Johnson & Johnson reports positive topline results for nipocalimab from a Phase 3 pivotal study in generalized myasthenia gravis (gMG) and a Phase 2 study in Sjögren’s Disease (SjD)
Johnson & Johnson announced topline results from the pivotal Phase 3 VIVACITY study of nipocalimab in adults living with generalized myasthenia gravis (gMG) as well as the Phase 2 DAHLIAS study of nipocalimab in adults with Sjögren’s disease (SjD). Nipocalimab has demonstrated clinical effect in four autoantibody-driven diseases within the past year, including hemolytic disease of the fetus and newborn (HDFN) and rheumatoid arthritis, in addition to gMG and SjD.
In the Phase 3 VIVACITY study in gMG, nipocalimab met the primary endpoint, achieving statistically significant reduction in MG-ADLa score from baseline over weeks 22 to 24 compared with placebo (PBO). gMG is a chronic, life-long, rare, and highly debilitating autoantibody-driven neuromuscular disease characterized by fluctuating muscle weakness.
The primary endpoint was also met in the Phase 2 DAHLIAS dose-ranging study in SjD with a statistically significant reduction in clinESSDAIb score from baseline at week 24 compared with placebo (PBO). These data represent the first positive results of an investigational anti-FcRn treatment in this chronic, debilitating autoantibody disease that is without approved advanced therapies.
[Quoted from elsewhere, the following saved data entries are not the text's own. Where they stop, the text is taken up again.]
-- ==== Sys2Proof/Laws/State.lean ====
section
/-! SUPPORT. What each named update of the state writes and what it leaves, one equation per field. -/

namespace Sys2Proof.Machine

/-! Control registers. -/

@[simp] theorem Control.raise_phase (k : ErrorKind) (c : Control) : (c.raise k).phase = .error := rfl
@[simp] theorem Control.raise_status (k : ErrorKind) (c : Control) : (c.raise k).status = .raised k := rfl
@[simp] theorem Control.finish_phase (c : Control) : c.finish.phase = .done := rfl
@[simp] theorem Control.finish_status (c : Control) : c.finish.status = .ok := rfl
@[simp] theorem Control.start_phase (c : Control) : c.start.phase = .running := rfl
@[simp] theorem Control.start_status (c : Control) : c.start.status = .ok := rfl
@[simp] theorem Control.collected_phase (c : Control) :
    c.collected.phase = if c.phase = .done then .idle else c.phase := rfl
@[simp] theorem Control.collected_status (c : Control) : c.collected.status = c.status := rfl

/-! Codec registers. -/

@[simp] theorem Codec.insert_prev (c : Codec) (p : Pixel) : (c.insert p).prev = c.prev := rfl
@[simp] theorem Codec.insert_run (c : Codec) (p : Pixel) : (c.insert p).run = c.run := rfl
@[simp] theorem Codec.materialize_prev (c : Codec) (p : Pixel) : (c.materialize p).prev = p := rfl
@[simp] theorem Codec.materialize_run (c : Codec) (p : Pixel) : (c.materialize p).run = c.run := rfl
@[simp] theorem Codec.materialize_index (c : Codec) (p : Pixel) : (c.materialize p).index = (c.insert p).index := rfl
@[simp] theorem Codec.initial_prev : Codec.initial.prev = ⟨0, 0, 0, 255⟩ := rfl
@[simp] theorem Codec.initial_run : Codec.initial.run = 0 := rfl

/-! The decoder's registers after an opcode. -/

@[simp] theorem Dec.executed_cursor (d : Dec) (i : Instr) (c : Codec) : (d.executed i c).cursor = d.cursor + i.length := rfl
@[simp] theorem Dec.executed_codec (d : Dec) (i : Instr) (c : Codec) : (d.executed i c).codec = c := rfl
@[simp] theorem Dec.executed_desc (d : Dec) (i : Instr) (c : Codec) : (d.executed i c).desc = d.desc := rfl
@[simp] theorem Dec.executed_inLen (d : Dec) (i : Instr) (c : Codec) : (d.executed i c).inLen = d.inLen := rfl
@[simp] theorem Dec.executed_lastTagCursor (d : Dec) (i : Instr) (c : Codec) :
    (d.executed i c).lastTagCursor = d.lastTagCursor := rfl
@[simp] theorem Dec.executed_opos (d : Dec) (i : Instr) (c : Codec) : (d.executed i c).opos = d.opos := rfl
@[simp] theorem Dec.executed_isQoi (d : Dec) (i : Instr) (c : Codec) : (d.executed i c).isQoi = d.isQoi := rfl
@[simp] theorem Dec.executed_control (d : Dec) (i : Instr) (c : Codec) : (d.executed i c).control = d.control := rfl
@[simp] theorem Dec.executed_env (d : Dec) (i : Instr) (c : Codec) : (d.executed i c).env = d.env := rfl
@[simp] theorem Dec.executed_accepts (d : Dec) (i : Instr) (c : Codec) : (d.executed i c).accepts = d.accepts := rfl

/-! The encoder's updates: the fields each writes; every other field of the state is the old one by `rfl`. -/

@[simp] theorem setRun_enc_run (n : Nat) (s : State) : (setRun n s).enc.codec.run = n := rfl
@[simp] theorem setRun_enc_prev (n : Nat) (s : State) : (setRun n s).enc.codec.prev = s.enc.codec.prev := rfl
@[simp] theorem setRun_enc_index (n : Nat) (s : State) : (setRun n s).enc.codec.index = s.enc.codec.index := rfl
@[simp] theorem setRun_enc_pos (n : Nat) (s : State) : (setRun n s).enc.pos = s.enc.pos := rfl
@[simp] theorem setRun_enc_outLen (n : Nat) (s : State) : (setRun n s).enc.outLen = s.enc.outLen := rfl
@[simp] theorem setRun_enc_desc (n : Nat) (s : State) : (setRun n s).enc.desc = s.enc.desc := rfl
@[simp] theorem setRun_enc_pixLen (n : Nat) (s : State) : (setRun n s).enc.pixLen = s.enc.pixLen := rfl
@[simp] theorem setRun_enc_control (n : Nat) (s : State) : (setRun n s).enc.control = s.enc.control := rfl
@[simp] theorem setRun_enc_env (n : Nat) (s : State) : (setRun n s).enc.env = s.enc.env := rfl
@[simp] theorem setRun_enc_accepts (n : Nat) (s : State) : (setRun n s).enc.accepts = s.enc.accepts := rfl
@[simp] theorem setRun_dec (n : Nat) (s : State) : (setRun n s).dec = s.dec := rfl
@[simp] theorem setRun_strOut (n : Nat) (s : State) : (setRun n s).strOut = s.strOut := rfl
@[simp] theorem setRun_pixIn (n : Nat) (s : State) : (setRun n s).pixIn = s.pixIn := rfl
@[simp] theorem setRun_strIn (n : Nat) (s : State) : (setRun n s).strIn = s.strIn := rfl
@[simp] theorem setRun_pixOut (n : Nat) (s : State) : (setRun n s).pixOut = s.pixOut := rfl
@[simp] theorem setRun_inputs (n : Nat) (s : State) : (setRun n s).inputs = s.inputs := rfl

@[simp] theorem nextPos_enc_pos (s : State) : (nextPos s).enc.pos = s.enc.pos + 1 := rfl
@[simp] theorem nextPos_enc_codec (s : State) : (nextPos s).enc.codec = s.enc.codec := rfl
@[simp] theorem nextPos_enc_outLen (s : State) : (nextPos s).enc.outLen = s.enc.outLen := rfl
@[simp] theorem nextPos_enc_desc (s : State) : (nextPos s).enc.desc = s.enc.desc := rfl
@[simp] theorem nextPos_enc_pixLen (s : State) : (nextPos s).enc.pixLen = s.enc.pixLen := rfl
@[simp] theorem nextPos_enc_control (s : State) : (nextPos s).enc.control = s.enc.control := rfl
@[simp] theorem nextPos_enc_env (s : State) : (nextPos s).enc.env = s.enc.env := rfl
@[simp] theorem nextPos_dec (s : State) : (nextPos s).dec = s.dec := rfl
@[simp] theorem nextPos_strOut (s : State) : (nextPos s).strOut = s.strOut := rfl
@[simp] theorem nextPos_pixIn (s : State) : (nextPos s).pixIn = s.pixIn := rfl
@[simp] theorem nextPos_strIn (s : State) : (nextPos s).strIn = s.strIn := rfl
@[simp] theorem nextPos_pixOut (s : State) : (nextPos s).pixOut = s.pixOut := rfl
@[simp] theorem nextPos_inputs (s : State) : (nextPos s).inputs = s.inputs := rfl

@[simp] theorem setPrev_enc_prev (p : Pixel) (s : State) : (setPrev p s).enc.codec.prev = p := rfl
@[simp] theorem setPrev_enc_run (p : Pixel) (s : State) : (setPrev p s).enc.codec.run = s.enc.codec.run := rfl
@[simp] theorem setPrev_enc_index (p : Pixel) (s : State) : (setPrev p s).enc.codec.index = s.enc.codec.index := rfl
@[simp] theorem setPrev_enc_pos (p : Pixel) (s : State) : (setPrev p s).enc.pos = s.enc.pos := rfl
@[simp] theorem setPrev_enc_outLen (p : Pixel) (s : State) : (setPrev p s).enc.outLen = s.enc.outLen := rfl
@[simp] theorem setPrev_enc_desc (p : Pixel) (s : State) : (setPrev p s).enc.desc = s.enc.desc := rfl
@[simp] theorem setPrev_enc_pixLen (p : Pixel) (s : State) : (setPrev p s).enc.pixLen = s.enc.pixLen := rfl
@[simp] theorem setPrev_enc_control (p : Pixel) (s : State) : (setPrev p s).enc.control = s.enc.control := rfl
@[simp] theorem setPrev_enc_env (p : Pixel) (s : State) : (setPrev p s).enc.env = s.enc.env := rfl
@[simp] theorem setPrev_dec (p : Pixel) (s : State) : (setPrev p s).dec = s.dec := rfl
@[simp] theorem setPrev_strOut (p : Pixel) (s : State) : (setPrev p s).strOut = s.strOut := rfl
@[simp] theorem setPrev_pixIn (p : Pixel) (s : State) : (setPrev p s).pixIn = s.pixIn := rfl
@[simp] theorem setPrev_strIn (p : Pixel) (s : State) : (setPrev p s).strIn = s.strIn := rfl
@[simp] theorem setPrev_pixOut (p : Pixel) (s : State) : (setPrev p s).pixOut = s.pixOut := rfl
@[simp] theorem setPrev_inputs (p : Pixel) (s : State) : (setPrev p s).inputs = s.inputs := rfl

@[simp] theorem insertCur_enc_codec (p : Pixel) (s : State) : (insertCur p s).enc.codec = s.enc.codec.insert p := rfl
@[simp] theorem insertCur_enc_pos (p : Pixel) (s : State) : (insertCur p s).enc.pos = s.enc.pos := rfl
@[simp] theorem insertCur_enc_outLen (p : Pixel) (s : State) : (insertCur p s).enc.outLen = s.enc.outLen := rfl
@[simp] theorem insertCur_enc_desc (p : Pixel) (s : State) : (insertCur p s).enc.desc = s.enc.desc := rfl
@[simp] theorem insertCur_enc_pixLen (p : Pixel) (s : State) : (insertCur p s).enc.pixLen = s.enc.pixLen := rfl
@[simp] theorem insertCur_enc_control (p : Pixel) (s : State) : (insertCur p s).enc.control = s.enc.control := rfl
@[simp] theorem insertCur_enc_env (p : Pixel) (s : State) : (insertCur p s).enc.env = s.enc.env := rfl
@[simp] theorem insertCur_enc_accepts (p : Pixel) (s : State) : (insertCur p s).enc.accepts = s.enc.accepts := rfl
@[simp] theorem insertCur_dec (p : Pixel) (s : State) : (insertCur p s).dec = s.dec := rfl
@[simp] theorem insertCur_strOut (p : Pixel) (s : State) : (insertCur p s).strOut = s.strOut := rfl
@[simp] theorem insertCur_pixIn (p : Pixel) (s : State) : (insertCur p s).pixIn = s.pixIn := rfl
@[simp] theorem insertCur_strIn (p : Pixel) (s : State) : (insertCur p s).strIn = s.strIn := rfl
@[simp] theorem insertCur_pixOut (p : Pixel) (s : State) : (insertCur p s).pixOut = s.pixOut := rfl
@[simp] theorem insertCur_inputs (p : Pixel) (s : State) : (insertCur p s).inputs = s.inputs := rfl

/-! Progress. -/

@[simp] theorem Progress.andThen_go (s : State) (f : State → State) : (Progress.go s).andThen f = f s := rfl
@[simp] theorem Progress.andThen_stop (s : State) (f : State → State) : (Progress.stop s).andThen f = s := rfl

/-! The environment's answers. -/

@[simp] theorem Env.answer_cons (free : Nat → Bool) (a : Bool) (l : List Bool) (n : Nat) :
    Env.answer free ⟨a :: l, n⟩ = a := rfl
@[simp] theorem Env.answer_nil (free : Nat → Bool) (n : Nat) : Env.answer free ⟨[], n⟩ = free n := rfl
@[simp] theorem Env.advance_answers (v : Env) : v.advance.answers = v.answers.tail := rfl
@[simp] theorem Env.advance_draws (v : Env) : v.advance.draws = v.draws + 1 := rfl

end Sys2Proof.Machine
end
SjD is nine times more common in women than in men, a factor of relevance to nipocalimab and the investigative treatment’s unique status among anti-FcRns, with acceptable benefit-risk demonstrated in studies in pregnant individuals thus far.
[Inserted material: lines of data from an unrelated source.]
-- ==== Sys2Proof/Laws/Exec.lean ====
section
/-! SUPPORT. Everything an opcode can do, said once: its effect on the codec registers, then the write of `prev`. -/

namespace Sys2Proof.Machine

/-- The codec registers an opcode leaves (R144 to R150). -/
def codecAfter (c : Codec) : Instr → Codec
  | .rgb r g b => c.materialize ⟨r, g, b, c.prev.a⟩
  | .rgba r g b a => c.materialize ⟨r, g, b, a⟩
  | .index h => c.materialize (c.entry h)
  | .diff dr dg db => c.materialize (shiftedPixel c.prev dr dg db)
  | .luma dg drg dbg => c.materialize (shiftedPixel c.prev (dg + drg) dg (dg + dbg))
  | .run n => { c with run := n - 1 }

/-- The decoder before the output write of an opcode. -/
def beforeWrite (i : Instr) (s : State) : State := { s with dec := s.dec.executed i (codecAfter s.dec.codec i) }

/-- Every opcode answers a next state: its effect on the codec registers and the cursor, then the output write. -/
theorem exec_eq (i : Instr) (s : State) : exec i s = .next (writePixel (beforeWrite i s)) := by
  cases i <;> rfl

/-- The run counter after an opcode: only RUN writes it (R149). -/
theorem codecAfter_run (c : Codec) (i : Instr) : (codecAfter c i).run = match i with | .run n => n - 1 | _ => c.run := by
  cases i <;> rfl

/-- R101: every opcode keeps the discipline of the index. -/
theorem Codec.Disciplined.codecAfter {c : Codec} (h : c.Disciplined) (i : Instr) : (codecAfter c i).Disciplined := by
  cases i
  case run => exact h
  all_goals exact h.materialize _

end Sys2Proof.Machine
end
Nipocalimab was well-tolerated by participants in both studies.
“We look forward to sharing the comprehensive results of these important studies at upcoming scientific medical meetings,” said Katie Abouzahr, M.D., Vice President, Autoantibody and Maternal Fetal Immunology Disease Area Leader, Johnson & Johnson. “Johnson & Johnson is committed to addressing the immense unmet patient need in these chronic and debilitating autoantibody-driven diseases. We are the only company developing an anti-FcRn treatment in three key segments of autoantibody disease and have achieved proof of concept in each: Rare Autoantibody with gMG, Maternal Fetal Immunology with HDFN, and Prevalent Rheumatology with today’s results in SjD building on our existing data in rheumatoid arthritis.”
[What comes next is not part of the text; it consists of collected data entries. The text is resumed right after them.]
-- ==== Sys2Proof/Tests/Slice0.lean ====
section
/-! SUPPORT. The model's own tests. Every expected value is written out from the spec: the encodings of 30_encoding.md, the
vectors of 95_test_vectors.md (named in the comments), the error order of 41_header.md and 60_exceptions.md. -/

namespace Sys2Proof.Tests

open Sys2Proof.Machine

/-! Well-formedness: one ill-formed term for each check (R64). -/

theorem test_wf_diff_red_low : (Instr.diff (-3) 0 0).wellFormed = false := by decide
theorem test_wf_diff_red_high : (Instr.diff 2 0 0).wellFormed = false := by decide
theorem test_wf_diff_green_low : (Instr.diff 0 (-3) 0).wellFormed = false := by decide
theorem test_wf_diff_green_high : (Instr.diff 0 2 0).wellFormed = false := by decide
theorem test_wf_diff_blue_low : (Instr.diff 0 0 (-3)).wellFormed = false := by decide
theorem test_wf_diff_blue_high : (Instr.diff 0 0 2).wellFormed = false := by decide
theorem test_wf_luma_green_low : (Instr.luma (-33) 0 0).wellFormed = false := by decide
theorem test_wf_luma_green_high : (Instr.luma 32 0 0).wellFormed = false := by decide
theorem test_wf_luma_red_low : (Instr.luma 0 (-9) 0).wellFormed = false := by decide
theorem test_wf_luma_red_high : (Instr.luma 0 8 0).wellFormed = false := by decide
theorem test_wf_luma_blue_low : (Instr.luma 0 0 (-9)).wellFormed = false := by decide
theorem test_wf_luma_blue_high : (Instr.luma 0 0 8).wellFormed = false := by decide
theorem test_wf_run_zero : (Instr.run 0).wellFormed = false := by decide
theorem test_wf_run_sixty_three : (Instr.run 63).wellFormed = false := by decide
theorem test_wf_run_longest : (Instr.run 62).wellFormed = true := by decide

/-! Decoding: words written out bit by bit from R52 to R57. -/

/-- The instruction a byte sequence starts with. -/
def decoded (bs : List Byte) : Option Instr :=
  match decode bs with
  | .ok (i, _) => some i
  | .error _ => none

theorem test_decode_rgb : decoded [0b11111110, 0x0A, 0x14, 0x1E] = some (.rgb 10 20 30) := by decide
theorem test_decode_rgba : decoded [0b11111111, 0x00, 0x01, 0x02, 0x80] = some (.rgba 0 1 2 128) := by decide
theorem test_decode_index : decoded [0b00001001] = some (.index 9) := by decide
theorem test_decode_index_last : decoded [0b00111111] = some (.index 63) := by decide
/-- P3 and E-DIFF-1: 0x40 is -2,-2,-2. -/
theorem test_decode_diff_least : decoded [0b01000000] = some (.diff (-2) (-2) (-2)) := by decide
/-- E-WRAP, the image of 2.9: 0x47 is -2,-1,+1; it tells the three fields apart. -/
theorem test_decode_diff_fields : decoded [0b01000111] = some (.diff (-2) (-1) 1) := by decide
/-- S4: AA 1F is dg 10, dr-dg -7, db-dg 7. -/
theorem test_decode_luma : decoded [0b10101010, 0b00011111] = some (.luma 10 (-7) 7) := by decide
theorem test_decode_luma_least : decoded [0b10000000, 0b00000000] = some (.luma (-32) (-8) (-8)) := by decide
theorem test_decode_run_one : decoded [0b11000000] = some (.run 1) := by decide
theorem test_decode_run_longest : decoded [0b11111101] = some (.run 62) := by decide
theorem test_decode_truncated_rgb : decode [0xFE, 1, 2] = .error .truncatedRgb := rfl
theorem test_decode_truncated_luma : decode [0x80] = .error .truncatedLuma := rfl
theorem test_encode_diff : encode (.diff 0 1 0) = [0x6E] := by decide
theorem test_encode_luma : encode (.luma 10 (-7) (-3)) = [0xAA, 0x15] := by decide
theorem test_encode_run : encode (.run 62) = [0xFD] := by decide
/-- A table word: bit 0 is the least significant bit of the first byte. -/
theorem test_table_word : decodeTableWord 32 0x1E140AFE = some (.rgb 10 20 30) := by decide

/-! The hash (R73 and 95_test_vectors.md 2.1). -/

theorem test_hash_black : pixelHash ⟨0, 0, 0, 255⟩ = 53 := by decide
theorem test_hash_greatest : pixelHash ⟨255, 255, 255, 255⟩ = 38 := by decide
theorem test_hash_weights : pixelHash ⟨1, 2, 3, 4⟩ = 14 := by decide

/-! One decoder step each (95_test_vectors.md 2.11). The state: a 2 x 1 image of 4 channels, `prev` given, the opcode's
bytes at 14, the input reaching 13 bytes past it. -/

/-- The decoder about to fetch the given bytes with the given `prev`. -/
def atFetch (channels : Byte) (prev : Pixel) (bs : List Byte) : State :=
  let s := placeOpcode State.reset bs
  { s with dec := { s.dec with
      desc := { width := 2, height := 1, channels := channels, colorspace := 0 }
      codec := { s.dec.codec with prev := prev } } }

/-- A view of a next state; none for a fault or a refusal. -/
def seen {α : Type} (o : Host.Outcome State Fault Refusal) (view : State → α) : Option α :=
  match o with
  | .next s => some (view s)
  | .fault _ => none
  | .refused _ => none

/-- `prev`, the cursor's advance and the number of pixels written. -/
def decView (s : State) : Pixel × Nat × Nat := (s.dec.codec.prev, s.dec.cursor - 14, s.dec.opos)

/-- D-RGB-2: alpha is kept. -/
theorem test_step_rgb : seen (step (atFetch 4 ⟨1, 2, 3, 128⟩ [0xFE, 4, 5, 6])) decView = some (⟨4, 5, 6, 128⟩, 4, 1) := by
  decide
/-- D-RGB-1: entry 9 takes the pixel. -/
theorem test_step_rgb_index :
    seen (step (atFetch 4 ⟨0, 0, 0, 255⟩ [0xFE, 10, 20, 30])) (fun s => s.dec.codec.entry 9) = some ⟨10, 20, 30, 255⟩ := by
  decide
/-- D-RGBA-1. -/
theorem test_step_rgba :
    seen (step (atFetch 4 ⟨0, 0, 0, 255⟩ [0xFF, 0, 0, 0, 0x80])) decView = some (⟨0, 0, 0, 128⟩, 5, 1) := by decide
/-- T5: a 3-channel output drops alpha. -/
theorem test_step_rgba_three_channels :
    seen (step (atFetch 3 ⟨0, 0, 0, 255⟩ [0xFF, 1, 2, 3, 0x80])) (fun s => s.pixOut) = some [(0, 1), (1, 2), (2, 3)] := by
  decide
/-- D-IDX-2: an entry never written gives (0,0,0,0). -/
theorem test_step_index : seen (step (atFetch 4 ⟨0, 0, 0, 255⟩ [0x07])) decView = some (⟨0, 0, 0, 0⟩, 1, 1) := by decide
/-- P5, step 1: INDEX of an entry never written overwrites entry 0. -/
theorem test_step_index_writes_entry_zero :
    let s := atFetch 4 ⟨64, 0, 0, 0⟩ [0x05]
    let s := { s with dec := { s.dec with codec := s.dec.codec.insert ⟨64, 0, 0, 0⟩ } }
    seen (step s) (fun s => s.dec.codec.entry 0) = some ⟨0, 0, 0, 0⟩ := by decide
/-- D-DIFF-1. -/
theorem test_step_diff : seen (step (atFetch 4 ⟨0, 0, 0, 255⟩ [0x6E])) decView = some (⟨0, 1, 0, 255⟩, 1, 1) := by decide
/-- D-DIFF-2: the difference wraps. -/
theorem test_step_diff_wraps :
    seen (step (atFetch 4 ⟨0, 0, 0, 255⟩ [0x40])) decView = some (⟨254, 254, 254, 255⟩, 1, 1) := by decide
/-- D-LUMA-1. -/
theorem test_step_luma :
    seen (step (atFetch 4 ⟨50, 50, 50, 255⟩ [0xAA, 0x1F])) decView = some (⟨53, 60, 67, 255⟩, 2, 1) := by decide
/-- D-LUMA-4: the greatest fields, wrapping. -/
theorem test_step_luma_greatest :
    seen (step (atFetch 4 ⟨216, 224, 216, 255⟩ [0xBF, 0xFF])) decView = some (⟨254, 255, 254, 255⟩, 2, 1) := by decide
/-- D-RUN-2: `run <- 61`, `prev` unchanged. -/
theorem test_step_run :
    seen (step (atFetch 4 ⟨7, 8, 9, 255⟩ [0xFD])) (fun s => (s.dec.codec.run, decView s)) = some (61, ⟨7, 8, 9, 255⟩, 1, 1) := by
  decide
/-- T8: RUN writes no index entry. -/
theorem test_step_run_leaves_index :
    seen (step (atFetch 4 ⟨0, 0, 0, 255⟩ [0xC0])) (fun s => s.dec.codec.entry 53) = some ⟨0, 0, 0, 0⟩ := by decide

/-- The first step after reset runs the placed word. -/
theorem test_fetch_word_runs :
    seen (step (State.reset.withFetchWord 8 0xC0)) decView = some (⟨0, 0, 0, 255⟩, 1, 1) := by decide

/-- T4: a pending run is replicated before any fetch. -/
theorem test_step_replicates :
    let s := atFetch 4 ⟨7, 8, 9, 255⟩ [0x40]
    let s := { s with dec := { s.dec with codec := { s.dec.codec with run := 3 } } }
    seen (step s) (fun s => (s.dec.codec.run, decView s)) = some (2, ⟨7, 8, 9, 255⟩, 0, 1) := by decide
/-- T1: with the input exhausted, `prev` is written again. -/
theorem test_step_exhausted :
    let s := atFetch 4 ⟨1, 2, 3, 255⟩ [0x40]
    let s := { s with dec := { s.dec with lastTagCursor := 14 } }
    seen (step s) decView = some (⟨1, 2, 3, 255⟩, 0, 1) := by decide
/-- R157: a refused pixel write ends the job with WriteFailed, the pixel not written. -/
theorem test_step_write_refused :
    let s := atFetch 4 ⟨1, 2, 3, 255⟩ [0x40]
    let s := { s with dec := { s.dec with env := { answers := [false], draws := 0 } } }
    seen (step s) (fun s => (s.dec.control, s.dec.opos, s.pixOut)) = some (⟨.error, .raised .writeFailed⟩, 0, []) := by decide

/-! The header and the decoder's commands (95_test_vectors.md 2.3, 2.4, 2.6). -/

/-- X-9: 20000 x 20001, 4 channels, and 9 more bytes. -/
def tooLarge : List Byte :=
  [0x71, 0x6F, 0x69, 0x66, 0, 0, 0x4E, 0x20, 0, 0, 0x4E, 0x21, 4, 0] ++ List.replicate 9 0

/-- S1: the single black pixel. -/
def blackPixel : List Byte :=
  [0x71, 0x6F, 0x69, 0x66, 0, 0, 0, 1, 0, 0, 0, 1, 4, 0, 0xC0, 0, 0, 0, 0, 0, 0, 0, 1]

/-- The control registers of DEC after one command on the machine at reset, with the given answers. -/
def afterCommand (answers : List Bool) (c : Command) : Option Control :=
  seen (step { State.reset with
    inputs := [.command c]
    dec := { State.reset.dec with env := { answers := answers, draws := 0 } } }) fun s => s.dec.control

theorem test_emit_header :
    emitHeader ⟨0x01020304, 0x0A0B0C0D, 4, 1⟩ = [0x71, 0x6F, 0x69, 0x66, 1, 2, 3, 4, 0x0A, 0x0B, 0x0C, 0x0D, 4, 1] := by
  decide
/-- X-4: the first failing check decides. -/
theorem test_parse_order :
    parseHeader [0x71, 0x6F, 0x69, 0x66, 0, 0, 0, 5, 0, 0, 0, 0, 2, 0] = .error .zeroDimension := rfl
theorem test_decode_too_large :
    afterCommand [true] (.decode tooLarge false) = some ⟨.error, .raised .imageTooLarge⟩ := by decide
theorem test_decode_out_of_memory :
    afterCommand [false] (.decode blackPixel false) = some ⟨.error, .raised .outOfMemory⟩ := by decide
theorem test_decode_starts : afterCommand [true] (.decode blackPixel false) = some ⟨.running, .ok⟩ := by decide
theorem test_parse_descriptor_too_large :
    afterCommand [] (.parseDescriptor tooLarge) = some ⟨.done, .ok⟩ := by decide
theorem test_is_qoi :
    seen (step { State.reset with inputs := [.command (.isQoi blackPixel)] }) (fun s => s.dec.isQoi) = some true := by decide
/-- 2.6: 22 bytes are too short for IS_QOI. -/
theorem test_is_qoi_short :
    seen (step { State.reset with inputs := [.command (.isQoi (blackPixel.take 22))] }) (fun s => s.dec.isQoi) = some false := by
  decide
As next steps, Johnson & Johnson plans to present full results from the Phase 3 VIVACITY study at an upcoming scientific medical congress and engage with global regulatory authorities about bringing nipocalimab to patients living with gMG. The results from the Phase 2 DAHLIAS study support further clinical development of nipocalimab in SjD, and the full results from the study will be presented at a scientific medical congress this year.
Nipocalimab was granted Fast Track designation in HDFN and warm autoimmune hemolytic anemia (wAIHA) in July 2019 and gMG in December 2021, and was granted orphan drug status for wAIHA in December 2019, HDFN in June 2020, gMG in February 2021, chronic inflammatory demyelinating polyneuropathy (CIDP) in October 2021 and fetal and neonatal alloimmune thrombocytopenia (FNAIT) in December 2023 by the U.S. Food and Drug Administration (FDA). The treatment was also granted orphan medicinal product designation by the European Medicines Agency in October 2019 for HDFN. Nipocalimab is under development and not currently approved.